Enrichment Cost Model

Defined in the agent's system prompt (classifier.py:enrichment_cost_table). This table controls the "don't overwhelm the engineer" constraint:

Service Cost When suggested
linear cheap Any bug (dupe search). Always paired with helpscout.
canny cheap Feature requests, "are we planning to..." questions
sentry medium Server-side symptoms: loading failures, 5xx, missing data, task failures
newrelic medium Client-side symptoms: UI broken, crash, freeze, JS exceptions
helpscout medium Full user support thread context. Always paired with linear.
readwise_docs cheap Behavior questions, "does X support Y", "is this intentional"
codebase expensive Novel bugs, "how does X work", clear code implications
prod_db medium Data integrity issues, content/document problems, integration issues
full_bughunt expensive Truly novel bugs needing deep multi-service investigation

Signal-to-service mapping:

  • Client-side symptoms → newrelic + codebase
  • Server-side symptoms → sentry + codebase
  • Crash symptoms → sentry + newrelic
  • Content/document issues → codebase + prod_db
  • Integration issues → codebase + prod_db
  • "How does X work" → readwise_docs + codebase

Data Model

apps/core/classifier/models.py defines both the Pydantic transport models and the Django persistence model.
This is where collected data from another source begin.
-- ==== Sys2Proof/Proofs/OneReply.lean ====
section
/-! PROOFS. A request in service gets one reply (R170 to R172): the relation that every step but a reset and the taking
of a frame keeps, its rules for the building of replies, and one rule for each piece of work that answers a request. -/

namespace Sys2Proof.Machine

/-- What stays of the request in service until its reply: everything but the stage of its service. -/
def Slot.asked (sl : Slot) : Nat × Nat × HostRequest := (sl.kind, sl.tag, sl.req)

/-- The same request is in service from `s` to `t`, the same BUSY replies are owed, and none was built. -/
structure SameService (s t : State) : Prop where
  slot : t.link.slot.map Slot.asked = s.link.slot.map Slot.asked
  owed : t.link.owed = s.link.owed
  tx : t.link.tx = s.link.tx

/-- The request in service in `s` got its reply and every owed BUSY reply was built behind it. -/
def Served (s t : State) : Prop :=
  ∃ sl, s.link.slot = some sl ∧ t.link.slot = none ∧ t.link.owed = [] ∧
    ∃ (a b : BitVec 8) (r : Result) (body : List Field),
      t.link.tx = s.link.tx ++ ⟨sl.kind, sl.tag, a, r, body⟩ :: s.link.owed.map (fun e => ⟨e.1, e.2, b, .busy, []⟩)

/-- From `s` to `t` the queue of waiting commands stands, and at most the request in service got its reply. -/
structure AtMostOneReply (s t : State) : Prop where
  pending : t.pending = s.pending
  service : SameService s t ∨ Served s t

theorem SameService.refl (s : State) : SameService s s := ⟨rfl, rfl, rfl⟩

theorem SameService.trans {s t u : State} (h : SameService s t) (h' : SameService t u) : SameService s u :=
  ⟨h'.slot.trans h.slot, h'.owed.trans h.owed, h'.tx.trans h.tx⟩

theorem SameService.asked {s t : State} (h : SameService s t) {sl : Slot} (hs : s.link.slot = some sl) :
    ∃ sl', t.link.slot = some sl' ∧ sl'.kind = sl.kind ∧ sl'.tag = sl.tag ∧ sl'.req = sl.req := by
  have hmap := h.slot
  rw [hs, Option.map_some, Option.map_eq_some_iff] at hmap
  obtain ⟨sl', ht, hasked⟩ := hmap
  simp only [Slot.asked, Prod.mk.injEq] at hasked
  exact ⟨sl', ht, hasked⟩

theorem SameService.slot_none {s t : State} (h : SameService s t) (hs : s.link.slot = none) : t.link.slot = none := by
  simpa [hs] using h.slot

/-- A reply built after a stage of the service, and what happens to the link once the request has its reply. -/
theorem SameService.served {s t u : State} (h : SameService s t) (h' : Served t u) : Served s u := by
  obtain ⟨sl, hslot, hu, howed, a, b, r, body, htx⟩ := h'
  cases hs : s.link.slot with
  | none => rw [h.slot_none hs] at hslot; cases hslot
  | some sl₀ =>
    obtain ⟨sl', ht, hkind, htag, -⟩ := h.asked hs
    rw [hslot, Option.some.injEq] at ht
    subst ht
    exact ⟨sl₀, hs, hu, howed, a, b, r, body, by rw [htx, h.tx, h.owed, hkind, htag]⟩

theorem Served.same {s t u : State} (h : Served s t) (h' : SameService t u) : Served s u := by
  obtain ⟨sl, hslot, ht, howed, a, b, r, body, htx⟩ := h
  exact ⟨sl, hslot, h'.slot_none ht, h'.owed.trans howed, a, b, r, body, h'.tx.trans htx⟩

namespace AtMostOneReply

variable {s t u : State}

@[refl] theorem refl (s : State) : AtMostOneReply s s := ⟨rfl, .inl (.refl s)⟩

theorem trans (h : AtMostOneReply s t) (h' : AtMostOneReply t u) : AtMostOneReply s u := by
  refine ⟨h'.pending.trans h.pending, ?_⟩
  rcases h.service with hsame | hserved <;> rcases h'.service with hsame' | hserved'
  · exact .inl (hsame.trans hsame')
  · exact .inr (hsame.served hserved')
  · exact .inr (hserved.same hsame')
  · obtain ⟨_, _, hnone, _⟩ := hserved
    obtain ⟨_, hsome, _⟩ := hserved'
    rw [hnone] at hsome
    cases hsome

/-! ### Steps that build no reply -/

/-- A step that leaves the slot, the owed list and the replies. -/
theorem keep (h : AtMostOneReply s t) (hp : u.pending = t.pending) (hs : u.link.slot = t.link.slot)
    (ho : u.link.owed = t.link.owed) (ht : u.link.tx = t.link.tx) : AtMostOneReply s u :=
  h.trans ⟨hp, .inl ⟨by rw [hs], ho, ht⟩⟩

/-- A quiet step. -/
theorem quiet (h : AtMostOneReply s t) (hq : u.pending = t.pending ∧ u.link = t.link) : AtMostOneReply s u :=
  h.keep hq.1 (by rw [hq.2]) (by rw [hq.2]) (by rw [hq.2])

theorem setStage (h : AtMostOneReply s t) (st : Stage) : AtMostOneReply s (setStage st t) :=
  h.trans ⟨rfl, .inl ⟨Option.map_map .., rfl, rfl⟩⟩

theorem ite {c : Prop} [Decidable c] (h : c → AtMostOneReply s t) (h' : ¬ c → AtMostOneReply s u) :
    AtMostOneReply s (if c then t else u) := by
  split
  · exact h ‹_›
  · exact h' ‹_›

/-! ### Replies -/

/-- The reply to the request in service; `after`, done between it and the BUSY replies, builds none. -/
theorem finishThen (h : AtMostOneReply s t) {f : State → State}
    (hf : ∀ u, (f u).pending = u.pending ∧ (f u).link = u.link) (r : Result) (body : List Field) :
    AtMostOneReply s (finishThen r body f t) := by
  refine h.trans ?_
  unfold Machine.finishThen
  split
  · exact .refl t
  · rename_i sl hslot
    obtain ⟨hpending, hlink⟩ := hf (Machine.buildReply sl.kind sl.tag r body (Machine.clearSlot t))
    refine ⟨hpending, .inr ⟨sl, hslot, by simp [hlink], rfl, (Machine.clearSlot t).summary,
      (f (Machine.buildReply sl.kind sl.tag r body (Machine.clearSlot t))).summary, r, body, ?_⟩⟩
    simp [hlink]

theorem finish (h : AtMostOneReply s t) (r : Result) (body : List Field) : AtMostOneReply s (finish r body t) :=
  h.finishThen (fun _ => ⟨rfl, rfl⟩) r body

theorem refuseHost (h : AtMostOneReply s t) (r : Result) (body : List Field) : AtMostOneReply s (refuseHost r body t) :=
  (h.quiet (by simp)).finish r body

/-! ### The requests of the engine -/

theorem refuseTurned (h : AtMostOneReply s t) (room : Nat) (x : Turned) (body : List Field) :
    AtMostOneReply s (refuseTurned room x body t) :=
  (ite (fun _ => h.quiet (by simp)) fun _ => h).refuseHost _ _

/-- A request that names a booking: what its own work answers. -/
theorem withBooking (h : AtMostOneReply s t) (x : Handle) {run : Booking → State → State}
    (hr : ∀ b, AtMostOneReply s (run b t)) : AtMostOneReply s (withBooking x run t) := by
  unfold Machine.withBooking
  split
  · exact h.refuseHost _ _
  · exact h.refuseHost _ _
  · exact ite (fun _ => h.refuseHost _ _) fun _ => hr _

theorem createAndReply (h : AtMostOneReply s t) (b : Booking) (body : Handle → List Field) :
    AtMostOneReply s (createAndReply b body t) := by
  unfold Machine.createAndReply
  split
  · exact h
  · next ha => exact ((h.quiet (allocate_quiet ha)).quiet (u := evalDisplay ..) (by simp)).finish _ _

theorem doHold (h : AtMostOneReply s t) (q : BookReq) (n : Nat) : AtMostOneReply s (doHold q n t) := by
  unfold Machine.doHold
  refine ite (fun _ => h.refuseHost _ _) fun _ => ?_
  split
  · exact h.refuseTurned ..
  · exact h.createAndReply ..

theorem doBook (h : AtMostOneReply s t) (q : BookReq) : AtMostOneReply s (doBook q t) := by
  unfold Machine.doBook
  refine ite (fun _ => h.refuseHost _ _) fun _ => ?_
  split
  · exact h.refuseTurned ..
  · exact h.createAndReply ..

theorem doConfirm (h : AtMostOneReply s t) (x : Handle) : AtMostOneReply s (doConfirm x t) :=
  h.withBooking x fun _ => ite (fun _ => (h.quiet (by simp)).finish _ _) fun _ => h.refuseHost _ _

theorem doCancel (h : AtMostOneReply s t) (x : Handle) (n : Nat) : AtMostOneReply s (doCancel x n t) :=
  h.withBooking x fun _ =>
    ite (fun _ => h.refuseHost _ _) fun _ => ite (fun _ => h.refuseHost _ _) fun _ =>
      ite (fun _ => h.refuseHost _ _) fun _ => (h.quiet (by simp)).finish _ _

theorem doEnd (h : AtMostOneReply s t) (x : Handle) : AtMostOneReply s (doEnd x t) :=
  h.withBooking x fun _ => by
    split
    · exact h.refuseHost _ _
    · exact ite (fun _ => h.refuseHost _ _) fun _ => (h.quiet (by simp)).finish _ _

theorem doCheckIn (h : AtMostOneReply s t) (x : Handle) (badge : Token) : AtMostOneReply s (doCheckIn x badge t) :=
  h.withBooking x fun _ => by
    split
    · exact h.refuseHost _ _
    · exact ite (fun _ => (h.quiet (by simp)).finish _ _) fun _ => h.refuseHost _ _

theorem doMoveChecked (h : AtMostOneReply s t) (q : MoveReq) (b : Booking) :
    AtMostOneReply s (doMoveChecked q b t) := by
  refine ite (fun _ => h.finish _ _) fun _ => ?_
  split
  · exact ite (fun _ => (h.quiet (by simp)).finish _ _) fun _ => h.quiet (by simp)
  · exact (h.quiet (by simp)).finish _ _

theorem doMove (h : AtMostOneReply s t) (q : MoveReq) : AtMostOneReply s (doMove q t) :=
  h.withBooking _ fun _ => ite (fun _ => h.refuseHost _ _) fun _ => by
    split
    · exact h.refuseTurned ..
    · exact h.doMoveChecked ..

theorem doFindRoom (h : AtMostOneReply s t) (q : FindReq) : AtMostOneReply s (doFindRoom q t) := by
  refine ite (fun _ => h.refuseHost _ _) fun _ => ?_
  split
  · exact h.refuseTurned ..
  · split
    · exact h.refuseHost _ _
    · refine ite (fun _ => h.finish _ _) fun _ => ?_
      split
      · exact h.refuseTurned ..
      · exact h.createAndReply ..

theorem doQueryRoom (h : AtMostOneReply s t) (room day : Nat) (c : Option CTime) :
    AtMostOneReply s (doQueryRoom room day c t) :=
  ite (fun _ => h.refuseHost _ _) fun _ => ite (fun _ => h.refuseHost _ _) fun _ => h.finish _ _

theorem doQueryBooking (h : AtMostOneReply s t) (x : Handle) : AtMostOneReply s (doQueryBooking x t) := by
  unfold Machine.doQueryBooking
  split
  · exact h.finish _ _
  · exact h.refuseHost _ _
  · exact h.refuseHost _ _

theorem doAcceptProvisional (h : AtMostOneReply s t) (x : Handle) : AtMostOneReply s (doAcceptProvisional x t) :=
  h.withBooking x fun _ => ite (fun _ => (h.quiet (by simp)).finish _ _) fun _ => h.refuseHost _ _

theorem doPlaceOrder (h : AtMostOneReply s t) (x : Handle) (n : Nat) (ls : List OrderLine) :
    AtMostOneReply s (doPlaceOrder x n ls t) :=
  h.withBooking x fun _ =>
    ite (fun _ => h.refuseHost _ _) fun _ => ite (fun _ => h.refuseHost _ _) fun _ => h.quiet (by simp)

theorem doAdmissionAnswer (h : AtMostOneReply s t) (x : Handle) (a : AdmissionAnswer) :
    AtMostOneReply s (doAdmissionAnswer x a t) := by
  cases a with
  | admitted => exact (h.quiet (by simp)).finish _ _
  | refused => exact (h.quiet (by simp)).finish _ _

theorem refuseMove (h : AtMostOneReply s t) (x : Handle) (code : Result) (body : List Field) :
    AtMostOneReply s (refuseMove x code body t) := (h.quiet (by simp)).refuseHost _ _

theorem commitRefit (h : AtMostOneReply s t) (x : Handle) (keepOrder : Bool) (body : Staged → List Field) :
    AtMostOneReply s (commitRefit x keepOrder body t) := by
  unfold Machine.commitRefit
  split
  · exact (h.quiet (by simp)).finish _ _
  · exact (h.quiet (by simp)).finish _ _

theorem doRefitAnswer (h : AtMostOneReply s t) (x : Handle) (a : RefitAnswer) :
    AtMostOneReply s (doRefitAnswer x a t) := by
  cases a with
  | fit => exact h.commitRefit ..
  | dropped => exact h.commitRefit ..
  | noFit => exact h.refuseMove ..
  | committed => exact h.refuseMove ..

theorem replyAfterLink (h : AtMostOneReply s t) (o : Handle) : AtMostOneReply s (replyAfterLink o t) := by
  unfold Machine.replyAfterLink
  split
  · split
    · exact ite (fun _ => h.finish _ _) fun _ => h
    · exact h
  · exact h

theorem doLinkNotice (h : AtMostOneReply s t) (x o : Handle) : AtMostOneReply s (doLinkNotice x o t) := by
  refine replyAfterLink ?_ o
  split
  · exact ite (fun _ => h.quiet (by simp)) fun _ => h
  · exact h

/-! ### The requests of the planner -/

theorem doKitchenChange (h : AtMostOneReply s t) (k capacity carts : Nat) :
    AtMostOneReply s (doKitchenChange k capacity carts t) := (h.quiet (by simp)).finish _ _

theorem refuseOrder (h : AtMostOneReply s t) (r : Result) : AtMostOneReply s (refuseOrder r t) :=
  (h.quiet (by simp)).finish _ _

theorem doConfirmDelivery (h : AtMostOneReply s t) (x : Handle) : AtMostOneReply s (doConfirmDelivery x t) := by
  unfold Machine.doConfirmDelivery
  split
  · exact h.refuseOrder _
  · exact h.refuseOrder _
  · exact ite (fun _ => (h.quiet (by simp)).finish _ _) fun _ => h.refuseOrder _

theorem replyCancel (h : AtMostOneReply s t) (x : Handle) (o : Order) (body : List Field) :
    AtMostOneReply s (replyCancel x o body t) :=
  ite (fun _ => h.setStage _) fun _ => h.finish _ _

theorem doCancelOrder (h : AtMostOneReply s t) (x : Handle) : AtMostOneReply s (doCancelOrder x t) := by
  unfold Machine.doCancelOrder
  split
  · exact h.refuseOrder _
  · exact h.refuseOrder _
  · split
    · exact (h.quiet (by simp)).replyCancel ..
    · exact (h.quiet (by simp)).replyCancel ..
    · exact h.refuseOrder _

theorem doQueryOrder (h : AtMostOneReply s t) (x : Handle) : AtMostOneReply s (doQueryOrder x t) := by
  unfold Machine.doQueryOrder
  split
  · exact h.finish _ _
  · exact h.finish _ _
  · exact h.finish _ _

theorem doReadLoad (h : AtMostOneReply s t) (k : Nat) (first : CTime) (n : Nat) :
    AtMostOneReply s (doReadLoad k first n t) :=
  ite (fun _ => h.finish _ _) fun _ => ite (fun _ => h.finish _ _) fun _ =>
    ite (fun _ => h.finish _ _) fun _ => h.finish _ _

theorem doReadProduction (h : AtMostOneReply s t) (k : Nat) (c : Option (CTime × Nat)) (n : Nat) :
    AtMostOneReply s (doReadProduction k c n t) :=
  ite (fun _ => h.finish _ _) fun _ => h.finish _ _

/-! ### The requests of a line, and the end of its cycles -/

variable {l : Fin 4}

theorem replyClear (h : AtMostOneReply s t) (l : Fin 4) (held : Option (Option Nat)) (changed : Nat) :
    AtMostOneReply s (replyClear l held changed t) := by
  unfold Machine.replyClear
  split
  · exact h.finish _ _
  · exact h

theorem withHeldClear (l : Fin 4) {rest : State → State} (h : AtMostOneReply s (rest t)) :
    AtMostOneReply s (withHeldClear l rest t) := h.replyClear ..

theorem echoFailure (h : AtMostOneReply s t) (l : Fin 4) : AtMostOneReply s (echoFailure l t) :=
  withHeldClear l (h.quiet (by simp))

theorem completeOrdinary (h : AtMostOneReply s t) (l : Fin 4) (hops : Nat) (bytes : List Byte) :
    AtMostOneReply s (completeOrdinary l hops bytes t) := withHeldClear l (h.quiet (by simp))

theorem completeCensus (h : AtMostOneReply s t) (l : Fin 4) (hops : Nat) :
    AtMostOneReply s (completeCensus l hops t) :=
  ite (fun _ => withHeldClear l (h.quiet (by simp))) fun _ => withHeldClear l (h.quiet (by simp))

theorem completeCycle (h : AtMostOneReply s t) (l : Fin 4) (kind : CycleKind) (hops : Nat) (bytes : List Byte) :
    AtMostOneReply s (completeCycle l kind hops bytes t) := by
  cases kind with
  | ordinary => exact h.completeOrdinary ..
  | census => exact ite (fun _ => h.completeCensus ..) fun _ => withHeldClear l (h.quiet (by simp))

theorem doFrame (h : AtMostOneReply s t) (l : Fin 4) (bytes : List Byte) : AtMostOneReply s (doFrame l bytes t) := by
  unfold Machine.doFrame
  split
  · exact h
  · split
    · exact h.completeCycle ..
    · exact h.echoFailure l

theorem doCycleTimeout (h : AtMostOneReply s t) (l : Fin 4) : AtMostOneReply s (doCycleTimeout l t) :=
  ite (fun _ => h.echoFailure l) fun _ => h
SlackClassification (Django model):

Field Type Notes
thread_ts CharField(64) Unique, indexed. Primary key for the conversation.
channel_id CharField(32) Slack channel ID
classification JSONField Full TriageClassification serialized via model_dump()
raw_message JSONField (nullable) Raw Slack event payload for debugging
classified_at DateTimeField Auto-set on creation
reclassified_at DateTimeField (nullable) Set on thread re-classification

The classification JSON blob contains all mechanical + LLM fields (see TriageClassification in models.py for the full schema). Downstream consumers read from this blob.

Extending

Add a new enrichment service:

  1. Add a row to the cost table in classifier.py:enrichment_cost_table.
  2. Add routing signals describing when to suggest it.
  3. The agent will start including it in ClassifierOutput.enrichments — no code changes needed beyond the prompt.
  4. Wire up the actual enrichment executor downstream (outside the classifier pipeline).

Add a new routing signal:

  1. Add the signal description and its service mapping to the enrichment_cost_table system prompt in classifier.py.
  2. If the signal requires mechanical detection (e.g., a new reaction pattern), add an extractor to parser.py and include the field in parse_message()'s return dict.

Add a new category or response depth:

  1. Update the category_guidance or response_depth_guidance system prompt in classifier.py.
  2. Update the ClassifierOutput model in models.py if you want type-level validation (currently free-text strings).
  3. Update any downstream consumers that switch on category or response depth values.